Of the entries below, return only those lines from the line with "s.servePosts cl (s.clAt cl).cbuPosts.length" to the line with "((upTo 8).foldl (fun s k =>", exactly, both included.

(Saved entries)
____________________
-- ==== Sys2Proof/Machine/Cbu.lean ====
section
/-! DEFINITION. The conflict batching unit of a cluster (R313 to R331, R415). -/
namespace Sys2Proof.Machine

/-- A session of a CBU. -/
def State.session (s : State) (cl slot : Nat) : Option Session := KMap.find none (s.clAt cl).sessions slot

/-- Put or free a session. -/
def State.setSession (s : State) (cl slot : Nat) (v : Option Session) : State :=
  s.updCl cl fun c => { c with sessions := KMap.put none c.sessions slot v }

/-- Do two items share a body? -/
def shares (a b : Item) : Bool := a.bodies.any fun x => b.bodies.contains x

/-- The ISSUABLE items of a session in posting order (R317, R319): not taken, and no earlier item shares a body. -/
def issuable : List Item → List Item → List Item
  | _, [] => []
  | earlier, i :: r =>
    if !i.taken && !(earlier.any fun e => shares e i) then i :: issuable (earlier ++ [i]) r
    else issuable (earlier ++ [i]) r

/-- The ISSUABLE items of a session. -/
def Session.ready (v : Session) : List Item := issuable [] v.items

/-- The eight session slots with their sessions. -/
def State.openSessions (s : State) (cl : Nat) : List (Nat × Session) :=
  (upTo 8).filterMap fun k => (s.session cl k).map fun v => (k, v)

/-- Window entries in use (R316). -/
def State.usedEntries (s : State) (cl : Nat) : List Nat :=
  (s.openSessions cl).flatMap fun e => e.2.items.map fun i => i.entry

/-- The distinct body IDs that a session's items hold. -/
def Session.bodyIds (v : Session) : List Nat := (v.items.flatMap fun i => i.bodies).eraseDups

/-- Body-table entries in use (R321). -/
def State.usedBodies (s : State) (cl : Nat) : Nat :=
  (s.openSessions cl).foldl (fun n e => n + e.2.bodyIds.length) 0

/-- Does an item fit the window and the body table (R321)? -/
def State.cbuFits (s : State) (cl slot : Nat) (bodies : List Nat) : Bool :=
  let held := match s.session cl slot with
    | some v => v.bodyIds
    | none => []
  decide ((s.usedEntries cl).length < 2048) &&
    decide ((bodies.filter fun b => !held.contains b).length + s.usedBodies cl ≤ 8192)

/-- The `k`-th number from `n` up that the list does not hold, among `fuel` candidates. -/
def nthFree (used : List Nat) : Nat → Nat → Nat → Nat
  | 0, n, _ => n
  | fuel + 1, n, k =>
    if used.contains n then nthFree used fuel (n + 1) k
    else if k = 0 then n else nthFree used fuel (n + 1) (k - 1)

/-- Enter an item (R327). The hardware chooses ENTRY freely among the free ones (R316; log 5). -/
def State.cbuEnter (s : State) (cl slot : Nat) (bodies : List Nat) (payload : Nat) : State :=
  match s.session cl slot with
  | none => s
  | some v =>
    let used := s.usedEntries cl
    let k := Config.pick s.freeN % (2048 - used.length)
    let s := { s with freeN := s.freeN + 1 }
    let it : Item := ⟨false, v.accepted % 2 ^ 17, nthFree used 2048 0 k, bodies, payload, false⟩
    s.setSession cl slot (some { v with items := v.items ++ [it], accepted := v.accepted + 1 })

/-- The result word of a taken item (R316, R328). -/
def Item.result (slot : Nat) (i : Item) : Word := wd ((i.tseq * 2 ^ 14 + slot * 2 ^ 11 + i.entry) * 2 ^ 32 + i.payload)

/-- What a take gets of an item: the result word, and whether its payload was lost on the way (R422). -/
def Item.given (slot : Nat) (i : Item) : Word × Bool := (i.result slot, i.bad)

/-- Mark items taken, by window entry. -/
def Session.take (v : Session) (es : List Nat) : Session :=
  { v with items := v.items.map fun i => if es.contains i.entry then { i with taken := true } else i }

/-- Is a session drained (R328)? -/
def State.drained (s : State) (cl slot : Nat) (v : Session) : Bool :=
  v.closed && v.items.all (fun i => i.taken) && !((s.clAt cl).cbuPosts.any fun p => p.slot == slot && p.seq == v.seq)

/-- End a thread's wait with an answer, or let it try again. -/
def State.wake (s : State) (key uid : Nat) (tok : Option (List Word)) : State :=
  let c := CtxId.ofKey key
  if (s.ctxAt c).uid = uid then s.updCtx c fun x => { x with wait := none, token := tok } else s

/-- What ends a waiting take: the scope of its session, then its items; none is the drained result (R328). The handle is not read again. -/
def takeToken (scope : Nat) (l : List (Word × Bool)) : Option (List Word) :=
  some (wd scope :: l.flatMap fun e => [e.1, if e.2 then 1 else 0])

/-- The items that a token holds. -/
def takenOf : List Word → List (Word × Bool)
  | w :: b :: r => (w, b != 0) :: takenOf r
  | _ => []

/-- Waiting takes of one session receive items in arrival order, or the drained result (R319, R328). -/
def State.serveTakes (s : State) (cl slot : Nat) : Nat → State
  | 0 => s
  | fuel + 1 =>
    match s.session cl slot with
    | none => s
    | some v =>
      match v.takes with
      | [] => s
      | t :: r =>
        let es := v.ready.take t.most
        if es.isEmpty then
          if s.drained cl slot v then
            ((s.setSession cl slot (some { v with takes := r })).wake t.ctxKey t.uid (takeToken v.scope [])).serveTakes cl slot fuel
          else s
        else
          let v' := { v.take (es.map fun i => i.entry) with takes := r }
          let s := s.setSession cl slot (some v')
          (s.wake t.ctxKey t.uid (takeToken v.scope (es.map fun i => i.given slot))).serveTakes cl slot fuel

/-- A closed session without items is freed, and takes still waiting there return (R331). -/
def State.freeSession (s : State) (cl slot : Nat) : State :=
  match s.session cl slot with
  | none => s
  | some v =>
    if v.closed && v.items.isEmpty && !((s.clAt cl).cbuPosts.any fun p => p.slot == slot) then
      let s := s.setSession cl slot none
      v.takes.foldl (fun s t => s.wake t.ctxKey t.uid (takeToken v.scope [])) s
    else s

/-- Waiting takes of every session of a CBU are served, and sessions that are over freed. -/
def State.serveSessions (s : State) (cl : Nat) : State :=
  (upTo 8).foldl (fun s k =>
    let n := match s.session cl k with
      | some v => v.takes.length
      | none => 0
    (s.serveTakes cl k n).freeSession cl k) s

/-- Posts that now fit enter in arrival order (R321), each followed by the takes that it serves: one operation at a time (R319). -/
def State.servePosts (s : State) (cl : Nat) : Nat → State
  | 0 => s
  | fuel + 1 =>
    match (s.clAt cl).cbuPosts with
    | [] => s
    | p :: r =>
      if s.cbuFits cl p.slot p.bodies then
        let s := s.cbuEnter cl p.slot p.bodies p.payload
        let s := s.updCl cl fun c => { c with cbuPosts := r }
        ((s.wake p.ctxKey p.uid (some [])).serveSessions cl).servePosts cl fuel
      else s

/-- What follows from an operation of a CBU: waiting takes are served first (R319, R330), then posts enter. -/
def State.serveCbu (s : State) (cl : Nat) : State :=
  let s := s.serveSessions cl
  s.servePosts cl (s.clAt cl).cbuPosts.length

/-- Withdraw a thread's waiting take or post (R329): what waited behind it goes on (R321, R328, R331). -/
def State.withdrawCbu (s : State) (key uid : Nat) : State :=
  let gone (w : CbuWait) : Bool := w.ctxKey == key && w.uid == uid
  s.cl.foldl (fun s e =>
    if (e.2.cbuPosts.any gone) || e.2.sessions.any fun k => match k.2 with
      | some v => v.takes.any gone
      | none => false
    then
      let s := s.updCl e.1 fun c => { c with cbuPosts := c.cbuPosts.filter fun w => !gone w }
      ((upTo 8).foldl (fun s k =>
        match s.session e.1 k with
        | some v => s.setSession e.1 k (some { v with takes := v.takes.filter fun w => !gone w })
        | none => s) s).serveCbu e.1
    else s) s

/-- Fields of a handle (R314). -/
structure Handle where
  seq : Nat
  scope : Nat
  cl : Nat
  slot : Nat
  deriving DecidableEq, Repr

/-- A handle's fields, absent where a zero field is not zero (R325, reason 1). -/
def handleOf (h : Nat) : Option Handle :=
  if h / 2 ^ 32 ≠ 0 || bitsAt h 13 3 ≠ 0 then none
  else some ⟨bitsAt h 16 16, bitsAt h 11 2, bitsAt h 3 8, bitsAt h 0 3⟩

/-- The value of a handle. -/
def Handle.word (h : Handle) : Word := wd (h.seq * 2 ^ 16 + h.scope * 2 ^ 11 + h.cl * 8 + h.slot)

/-- CBUKILL with GO = 1: the session ends, its items are dropped, waiting takes get the drained result, waiting posts the trap of a stale handle (R415). -/
def State.cbuKill (s : State) (cl slot : Nat) : State :=
  match s.session cl slot with
  | none => s
  | some v =>
    let posts := (s.clAt cl).cbuPosts
    let s := s.setSession cl slot none
    let s := s.updCl cl fun c => { c with cbuPosts := c.cbuPosts.filter fun p => p.slot != slot }
    let s := v.takes.foldl (fun s t => s.wake t.ctxKey t.uid (takeToken v.scope [])) s
    let s := (posts.filter fun p => p.slot == slot).foldl (fun s p =>
      s.wake p.ctxKey p.uid (some [Handle.word ⟨v.seq, v.scope, cl, slot⟩])) s
    s.serveCbu cl

/-- The session a handle names; none where it is stale (R314). -/
def State.handleSession (s : State) (h : Handle) : Option Session :=
  match s.session h.cl h.slot with
  | some v => if v.seq = h.seq then some v else none
  | none => none

/-- TRAPVAL of CBU_STATE (R325). -/
def cbuVal (reason word : Nat) : Nat := reason + word % 2 ^ 32 * 2 ^ 32

/-- Read a handle: an absent cluster (R324; R372 step 11), then the zero fields (R325; step 14). A failed edge on the way holds the operation (R417). -/
def readHandle (h : Word) : M Handle := do
  trapIf (!(← get).clusterPresent (bitsAt h.toNat 3 8)) Cause.badTarget h.toNat
  match handleOf h.toNat with
  | none => trap Cause.cbuState (cbuVal 1 h.toNat)
  | some k =>
    edgeGate (k.cl / 64)
    return k

/-- CBOPEN (R326). -/
def cbOpen (x : Word) : M Word := do
  let v := x.toNat
  let own := bitAt v 8
  let clus := bitsAt v 0 8
  let s ← get
  let cl := if own then clusterOf s.cur.core else clus
  trapIf (v / 2 ^ 11 ≠ 0 || (own && clus ≠ 0) || !s.clusterPresent cl) Cause.badTarget v
  edgeGate (cl / 64)
  match (upTo 8).find? fun k => (s.session cl k).isNone with
  | none => return BitVec.allOnes 64
  | some k =>
    let q := (s.clAt cl).cbuSeq
    upd fun s =>
      (s.setSession cl k (some ⟨q, bitsAt v 9 2, 0, false, [], []⟩)).updCl cl fun c => { c with cbuSeq := (q + 1) % 65536 }
    return Handle.word ⟨q, bitsAt v 9 2, cl, k⟩

/-- The body IDs of a post (R315): 0xFFFF_FFFF is none, a repeated ID counts once. -/
def postBodies (b10 b32 : Nat) : List Nat :=
  ([bitsAt b10 0 32, bitsAt b10 32 32, bitsAt b32 0 32, bitsAt b32 32 32].filter fun b => b != 0xFFFFFFFF).eraseDups

/-- CBPOST with the four registers of its quad (R327). A post that waited has entered, or its session was ended (R415): then the token is its handle. -/
def cbPost (q : List Word) : M Unit := do
  let c ← me
  match c.token with
  | some [] => pure ()
  | some (h :: _) => trap Cause.cbuState (cbuVal 1 h.toNat)
  | none =>
    let h ← readHandle (q.getD 3 0)
    releaseM h.scope 1023
    waitPoint
    let s ← get
    match s.handleSession h with
    | none => trap Cause.cbuState (cbuVal 1 (q.getD 3 0).toNat)
    | some v =>
      trapIf v.closed Cause.cbuState (cbuVal 2 (q.getD 3 0).toNat)
      let bodies := postBodies (q.getD 1 0).toNat (q.getD 2 0).toNat
      let payload := (q.getD 0 0).toNat % 2 ^ 32
      if (s.clAt h.cl).cbuPosts.isEmpty && s.cbuFits h.cl h.slot bodies then
        upd fun s => (s.cbuEnter h.cl h.slot bodies payload).serveCbu h.cl
      else
        upd fun s => s.updCl h.cl fun k =>
          { k with cbuPosts := k.cbuPosts ++ [⟨s.cur.key, c.uid, h.slot, h.seq, 0, bodies, payload⟩] }
        throw (.sleep .post)

/-- A take of at most `most` items for a destination: none is the drained result (R328). One that must wait marks its destination empty and sleeps. -/
def cbTakeItems (dst : Dst) (before : RegSt) (hw : Word) (most : Nat) : M (List (Word × Bool)) := do
  let h ← readHandle hw
  let s ← get
  match s.handleSession h with
  | none => return []
  | some v =>
    let es := v.ready.take most
    if v.takes.isEmpty && !es.isEmpty then
      upd fun s => s.setSession h.cl h.slot (some (v.take (es.map fun i => i.entry)))
      upd fun s => s.serveCbu h.cl
      acquireM h.scope 1023
      return es.map fun i => i.given h.slot
    else if s.drained h.cl h.slot v then return []
    else
      upd fun s => s.setSession h.cl h.slot
        (some { v with takes := v.takes ++ [⟨s.cur.key, s.me.uid, h.slot, h.seq, most, [], 0⟩] })
      throw (.sleep (.take dst before))

/-- The items of a take that waited: its acquire comes with them (R170, R328). -/
def takeAnswer (tok : List Word) : M (List (Word × Bool)) := do
  match tok with
  | [] => return []
  | sc :: l =>
    if !l.isEmpty then acquireM sc.toNat 1023
    return takenOf l

/-- Is the token of a taken item of the session, by entry and TSEQ? -/
def Session.tokenOk (v : Session) (tok : Nat) : Bool :=
  v.items.any fun i => i.taken && i.entry == bitsAt tok 0 11 && i.tseq == bitsAt tok 14 17

/-- The first token that fails, and why (R325, reasons 4 then 3; R330). -/
def badToken (v : Session) (slot : Nat) (toks : List Nat) : Option (Nat × Nat) :=
  match toks.find? fun t => bitsAt t 11 3 != slot with
  | some t => some (4, t)
  | none =>
    match toks.find? fun t => bitAt t 31 || !v.tokenOk t || decide (1 < (toks.filter fun u => u == t).length) with
    | some t => some (3, t)
    | none => none

/-- CBDONE of a list of tokens (R330): with none it ends at once and sends nothing. -/
def cbDone (toks : List Nat) (hw : Word) : M Unit := do
  if toks.isEmpty then pure ()
  else
    let h ← readHandle hw
    releaseM h.scope 1023
    waitPoint
    let s ← get
    match s.handleSession h with
    | none => trap Cause.cbuState (cbuVal 1 hw.toNat)
    | some v =>
      match badToken v h.slot toks with
      | some (why, t) => trap Cause.cbuState (cbuVal why t)
      | none =>
        let es := toks.map fun t => bitsAt t 0 11
        upd fun s =>
          (s.setSession h.cl h.slot (some { v with items := v.items.filter fun i => !es.contains i.entry })).serveCbu h.cl

/-- CBCLOSE (R331). -/
def cbClose (hw : Word) : M Unit := do
  let h ← readHandle hw
  let s ← get
  match s.handleSession h with
  | none => trap Cause.cbuState (cbuVal 1 hw.toNat)
  | some v => upd fun s => (s.setSession h.cl h.slot (some { v with closed := true })).serveCbu h.cl

end Sys2Proof.Machine
end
____________________
EXPECTED ANSWER:
  s.servePosts cl (s.clAt cl).cbuPosts.length

/-- Withdraw a thread's waiting take or post (R329): what waited behind it goes on (R321, R328, R331). -/
def State.withdrawCbu (s : State) (key uid : Nat) : State :=
  let gone (w : CbuWait) : Bool := w.ctxKey == key && w.uid == uid
  s.cl.foldl (fun s e =>
    if (e.2.cbuPosts.any gone) || e.2.sessions.any fun k => match k.2 with
      | some v => v.takes.any gone
      | none => false
    then
      let s := s.updCl e.1 fun c => { c with cbuPosts := c.cbuPosts.filter fun w => !gone w }
      ((upTo 8).foldl (fun s k =>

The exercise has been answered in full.